→ WORK TO BE COMPLETED
For the listing below, output exactly the lines from the line with "if b.bothVerified &&" up to and including the line with "s.answer f (if", and no other lines.

→ SUPPLIED RECORDS
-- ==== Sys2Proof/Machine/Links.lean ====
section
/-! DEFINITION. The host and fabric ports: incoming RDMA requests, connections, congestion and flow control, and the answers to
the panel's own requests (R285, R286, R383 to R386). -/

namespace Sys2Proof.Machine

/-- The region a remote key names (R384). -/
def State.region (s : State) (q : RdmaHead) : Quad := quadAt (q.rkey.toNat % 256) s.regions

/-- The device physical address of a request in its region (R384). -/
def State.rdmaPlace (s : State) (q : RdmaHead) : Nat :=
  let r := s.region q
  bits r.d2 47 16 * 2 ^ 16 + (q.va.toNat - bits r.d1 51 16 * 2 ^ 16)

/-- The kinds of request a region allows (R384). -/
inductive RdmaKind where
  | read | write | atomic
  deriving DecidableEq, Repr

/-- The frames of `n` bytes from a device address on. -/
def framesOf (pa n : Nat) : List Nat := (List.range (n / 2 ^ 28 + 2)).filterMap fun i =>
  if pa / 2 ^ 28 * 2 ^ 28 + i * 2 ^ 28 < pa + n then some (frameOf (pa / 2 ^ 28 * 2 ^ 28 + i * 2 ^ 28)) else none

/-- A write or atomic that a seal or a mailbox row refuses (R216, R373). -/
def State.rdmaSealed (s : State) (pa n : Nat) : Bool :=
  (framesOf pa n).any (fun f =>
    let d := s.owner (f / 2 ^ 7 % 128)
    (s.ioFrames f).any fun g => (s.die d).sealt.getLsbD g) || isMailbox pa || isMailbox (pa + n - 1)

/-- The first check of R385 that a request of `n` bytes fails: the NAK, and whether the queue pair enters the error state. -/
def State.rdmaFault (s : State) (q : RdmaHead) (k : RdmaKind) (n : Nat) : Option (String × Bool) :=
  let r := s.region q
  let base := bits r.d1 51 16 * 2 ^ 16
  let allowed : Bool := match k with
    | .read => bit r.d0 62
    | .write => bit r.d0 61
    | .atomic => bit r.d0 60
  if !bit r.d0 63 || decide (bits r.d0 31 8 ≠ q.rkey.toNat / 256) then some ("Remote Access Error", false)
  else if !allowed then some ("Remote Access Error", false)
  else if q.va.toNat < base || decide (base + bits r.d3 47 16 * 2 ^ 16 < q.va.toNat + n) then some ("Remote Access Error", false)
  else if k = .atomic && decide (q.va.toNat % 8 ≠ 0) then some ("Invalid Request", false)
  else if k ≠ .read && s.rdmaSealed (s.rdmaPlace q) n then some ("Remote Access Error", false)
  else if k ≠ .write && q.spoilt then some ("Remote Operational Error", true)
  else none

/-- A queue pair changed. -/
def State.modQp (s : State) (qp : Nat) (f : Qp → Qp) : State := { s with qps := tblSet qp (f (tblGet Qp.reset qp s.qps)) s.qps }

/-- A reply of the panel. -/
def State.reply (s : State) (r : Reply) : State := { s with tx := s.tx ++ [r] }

==

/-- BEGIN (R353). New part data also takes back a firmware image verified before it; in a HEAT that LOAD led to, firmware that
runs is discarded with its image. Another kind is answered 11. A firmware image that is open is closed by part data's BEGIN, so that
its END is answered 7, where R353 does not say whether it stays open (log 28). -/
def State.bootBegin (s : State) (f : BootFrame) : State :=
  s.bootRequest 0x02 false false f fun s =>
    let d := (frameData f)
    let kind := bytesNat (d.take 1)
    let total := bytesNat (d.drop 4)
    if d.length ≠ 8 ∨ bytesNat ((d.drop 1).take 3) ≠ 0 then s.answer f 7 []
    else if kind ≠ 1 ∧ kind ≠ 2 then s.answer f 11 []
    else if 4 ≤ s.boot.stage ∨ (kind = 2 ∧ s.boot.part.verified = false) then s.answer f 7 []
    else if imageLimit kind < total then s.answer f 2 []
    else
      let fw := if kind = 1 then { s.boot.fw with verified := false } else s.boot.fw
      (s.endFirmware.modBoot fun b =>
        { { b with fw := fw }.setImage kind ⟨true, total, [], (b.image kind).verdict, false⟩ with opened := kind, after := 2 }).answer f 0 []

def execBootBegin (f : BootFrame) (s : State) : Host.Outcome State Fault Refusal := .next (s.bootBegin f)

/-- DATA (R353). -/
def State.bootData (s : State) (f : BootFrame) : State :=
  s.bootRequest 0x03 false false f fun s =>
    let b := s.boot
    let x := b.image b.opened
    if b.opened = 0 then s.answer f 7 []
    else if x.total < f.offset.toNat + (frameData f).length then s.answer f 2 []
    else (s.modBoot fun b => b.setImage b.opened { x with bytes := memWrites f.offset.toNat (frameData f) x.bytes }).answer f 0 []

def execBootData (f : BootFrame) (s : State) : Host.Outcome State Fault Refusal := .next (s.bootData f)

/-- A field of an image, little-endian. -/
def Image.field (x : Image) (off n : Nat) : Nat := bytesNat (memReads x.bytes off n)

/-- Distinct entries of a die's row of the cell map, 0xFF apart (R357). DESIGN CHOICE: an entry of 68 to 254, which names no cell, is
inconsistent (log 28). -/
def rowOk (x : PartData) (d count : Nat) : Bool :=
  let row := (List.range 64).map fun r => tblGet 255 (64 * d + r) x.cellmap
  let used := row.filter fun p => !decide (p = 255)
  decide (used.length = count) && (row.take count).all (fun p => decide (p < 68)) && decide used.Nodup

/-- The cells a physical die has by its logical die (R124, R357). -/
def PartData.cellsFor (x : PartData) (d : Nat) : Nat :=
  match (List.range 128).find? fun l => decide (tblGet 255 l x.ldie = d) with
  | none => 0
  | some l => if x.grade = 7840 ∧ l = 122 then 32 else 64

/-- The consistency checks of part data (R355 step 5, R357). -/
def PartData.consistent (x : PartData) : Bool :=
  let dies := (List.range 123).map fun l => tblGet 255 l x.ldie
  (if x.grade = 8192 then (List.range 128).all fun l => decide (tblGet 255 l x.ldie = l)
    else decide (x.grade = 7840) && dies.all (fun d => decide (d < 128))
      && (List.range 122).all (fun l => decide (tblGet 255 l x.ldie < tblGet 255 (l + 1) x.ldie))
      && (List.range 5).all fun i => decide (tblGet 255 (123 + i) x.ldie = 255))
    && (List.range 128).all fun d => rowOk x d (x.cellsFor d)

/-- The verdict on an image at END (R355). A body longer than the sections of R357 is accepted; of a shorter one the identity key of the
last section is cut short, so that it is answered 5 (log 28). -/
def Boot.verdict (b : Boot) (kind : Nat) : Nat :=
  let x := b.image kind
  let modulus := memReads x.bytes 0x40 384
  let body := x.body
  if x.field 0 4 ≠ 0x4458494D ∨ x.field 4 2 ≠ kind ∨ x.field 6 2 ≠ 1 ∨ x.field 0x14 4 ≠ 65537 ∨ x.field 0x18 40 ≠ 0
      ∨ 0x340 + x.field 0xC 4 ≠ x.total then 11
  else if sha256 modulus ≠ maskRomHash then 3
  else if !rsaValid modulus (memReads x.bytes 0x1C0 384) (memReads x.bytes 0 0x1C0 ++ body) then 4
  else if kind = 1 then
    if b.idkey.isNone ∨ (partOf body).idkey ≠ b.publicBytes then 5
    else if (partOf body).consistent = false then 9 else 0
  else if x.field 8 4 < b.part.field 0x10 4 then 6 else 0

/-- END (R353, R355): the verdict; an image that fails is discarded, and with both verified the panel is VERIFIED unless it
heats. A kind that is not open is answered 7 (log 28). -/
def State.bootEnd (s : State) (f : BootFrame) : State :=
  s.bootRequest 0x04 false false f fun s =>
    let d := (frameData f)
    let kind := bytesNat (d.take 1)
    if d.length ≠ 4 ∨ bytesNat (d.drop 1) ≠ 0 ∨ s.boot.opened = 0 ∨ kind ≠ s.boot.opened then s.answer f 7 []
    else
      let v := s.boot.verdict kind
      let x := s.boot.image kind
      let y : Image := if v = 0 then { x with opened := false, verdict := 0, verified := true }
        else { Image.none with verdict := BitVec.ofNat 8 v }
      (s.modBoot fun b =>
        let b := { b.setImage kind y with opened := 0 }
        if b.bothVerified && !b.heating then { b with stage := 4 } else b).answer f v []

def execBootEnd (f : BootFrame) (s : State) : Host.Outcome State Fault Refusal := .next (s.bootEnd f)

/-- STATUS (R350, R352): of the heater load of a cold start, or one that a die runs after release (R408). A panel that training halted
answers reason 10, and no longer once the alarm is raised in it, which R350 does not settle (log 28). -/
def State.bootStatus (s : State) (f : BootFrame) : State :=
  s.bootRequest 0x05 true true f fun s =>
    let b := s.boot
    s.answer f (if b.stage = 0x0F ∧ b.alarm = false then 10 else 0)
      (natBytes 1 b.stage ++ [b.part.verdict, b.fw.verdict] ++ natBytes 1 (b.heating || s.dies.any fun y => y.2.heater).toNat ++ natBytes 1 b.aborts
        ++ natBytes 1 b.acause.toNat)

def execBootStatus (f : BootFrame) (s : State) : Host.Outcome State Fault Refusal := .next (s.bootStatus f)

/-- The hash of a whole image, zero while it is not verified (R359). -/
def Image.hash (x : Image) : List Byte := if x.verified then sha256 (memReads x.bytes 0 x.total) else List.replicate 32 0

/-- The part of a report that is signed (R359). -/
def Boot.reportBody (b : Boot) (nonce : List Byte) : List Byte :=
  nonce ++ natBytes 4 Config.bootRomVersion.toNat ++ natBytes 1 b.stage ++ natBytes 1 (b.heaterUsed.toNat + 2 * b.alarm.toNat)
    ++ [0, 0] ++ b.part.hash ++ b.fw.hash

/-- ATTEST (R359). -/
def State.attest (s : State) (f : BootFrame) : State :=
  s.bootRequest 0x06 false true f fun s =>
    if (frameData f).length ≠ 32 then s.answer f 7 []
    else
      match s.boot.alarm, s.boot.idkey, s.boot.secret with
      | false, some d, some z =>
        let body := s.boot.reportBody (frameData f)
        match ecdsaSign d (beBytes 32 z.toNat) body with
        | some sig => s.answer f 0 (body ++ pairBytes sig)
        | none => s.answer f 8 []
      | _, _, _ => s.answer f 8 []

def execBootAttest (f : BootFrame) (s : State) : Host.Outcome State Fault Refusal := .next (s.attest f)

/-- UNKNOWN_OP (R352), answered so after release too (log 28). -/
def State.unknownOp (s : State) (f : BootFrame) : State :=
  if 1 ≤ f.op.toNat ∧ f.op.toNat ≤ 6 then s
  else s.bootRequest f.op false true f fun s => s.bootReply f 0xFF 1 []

--

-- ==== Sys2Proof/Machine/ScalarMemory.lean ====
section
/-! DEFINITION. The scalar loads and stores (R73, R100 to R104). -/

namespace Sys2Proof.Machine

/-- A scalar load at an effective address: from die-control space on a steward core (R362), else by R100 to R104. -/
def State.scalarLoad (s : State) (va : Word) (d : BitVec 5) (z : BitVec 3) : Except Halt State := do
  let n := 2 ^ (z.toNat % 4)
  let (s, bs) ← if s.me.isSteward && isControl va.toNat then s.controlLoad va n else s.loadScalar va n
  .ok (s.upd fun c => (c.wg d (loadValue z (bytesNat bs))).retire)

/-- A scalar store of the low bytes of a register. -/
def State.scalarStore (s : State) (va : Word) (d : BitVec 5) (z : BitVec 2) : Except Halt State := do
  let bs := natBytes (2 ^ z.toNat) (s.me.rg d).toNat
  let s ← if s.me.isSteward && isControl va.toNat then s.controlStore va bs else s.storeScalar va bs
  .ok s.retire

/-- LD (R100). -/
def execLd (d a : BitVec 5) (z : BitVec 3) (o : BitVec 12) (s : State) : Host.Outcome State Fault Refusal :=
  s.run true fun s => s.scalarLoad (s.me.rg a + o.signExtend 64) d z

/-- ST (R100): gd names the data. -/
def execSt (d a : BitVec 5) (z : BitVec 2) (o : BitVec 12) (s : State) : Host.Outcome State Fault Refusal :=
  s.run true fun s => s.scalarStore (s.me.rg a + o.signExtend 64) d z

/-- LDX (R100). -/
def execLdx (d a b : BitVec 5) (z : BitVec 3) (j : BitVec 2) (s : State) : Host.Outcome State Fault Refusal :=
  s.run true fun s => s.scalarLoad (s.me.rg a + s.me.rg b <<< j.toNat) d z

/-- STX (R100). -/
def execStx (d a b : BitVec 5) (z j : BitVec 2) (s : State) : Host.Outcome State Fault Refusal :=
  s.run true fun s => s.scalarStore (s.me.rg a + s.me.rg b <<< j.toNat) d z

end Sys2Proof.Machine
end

→ WRITTEN SOLUTION
        if b.bothVerified && !b.heating then { b with stage := 4 } else b).answer f v []

def execBootEnd (f : BootFrame) (s : State) : Host.Outcome State Fault Refusal := .next (s.bootEnd f)

/-- STATUS (R350, R352): of the heater load of a cold start, or one that a die runs after release (R408). A panel that training halted
answers reason 10, and no longer once the alarm is raised in it, which R350 does not settle (log 28). -/
def State.bootStatus (s : State) (f : BootFrame) : State :=
  s.bootRequest 0x05 true true f fun s =>
    let b := s.boot
    s.answer f (if b.stage = 0x0F ∧ b.alarm = false then 10 else 0)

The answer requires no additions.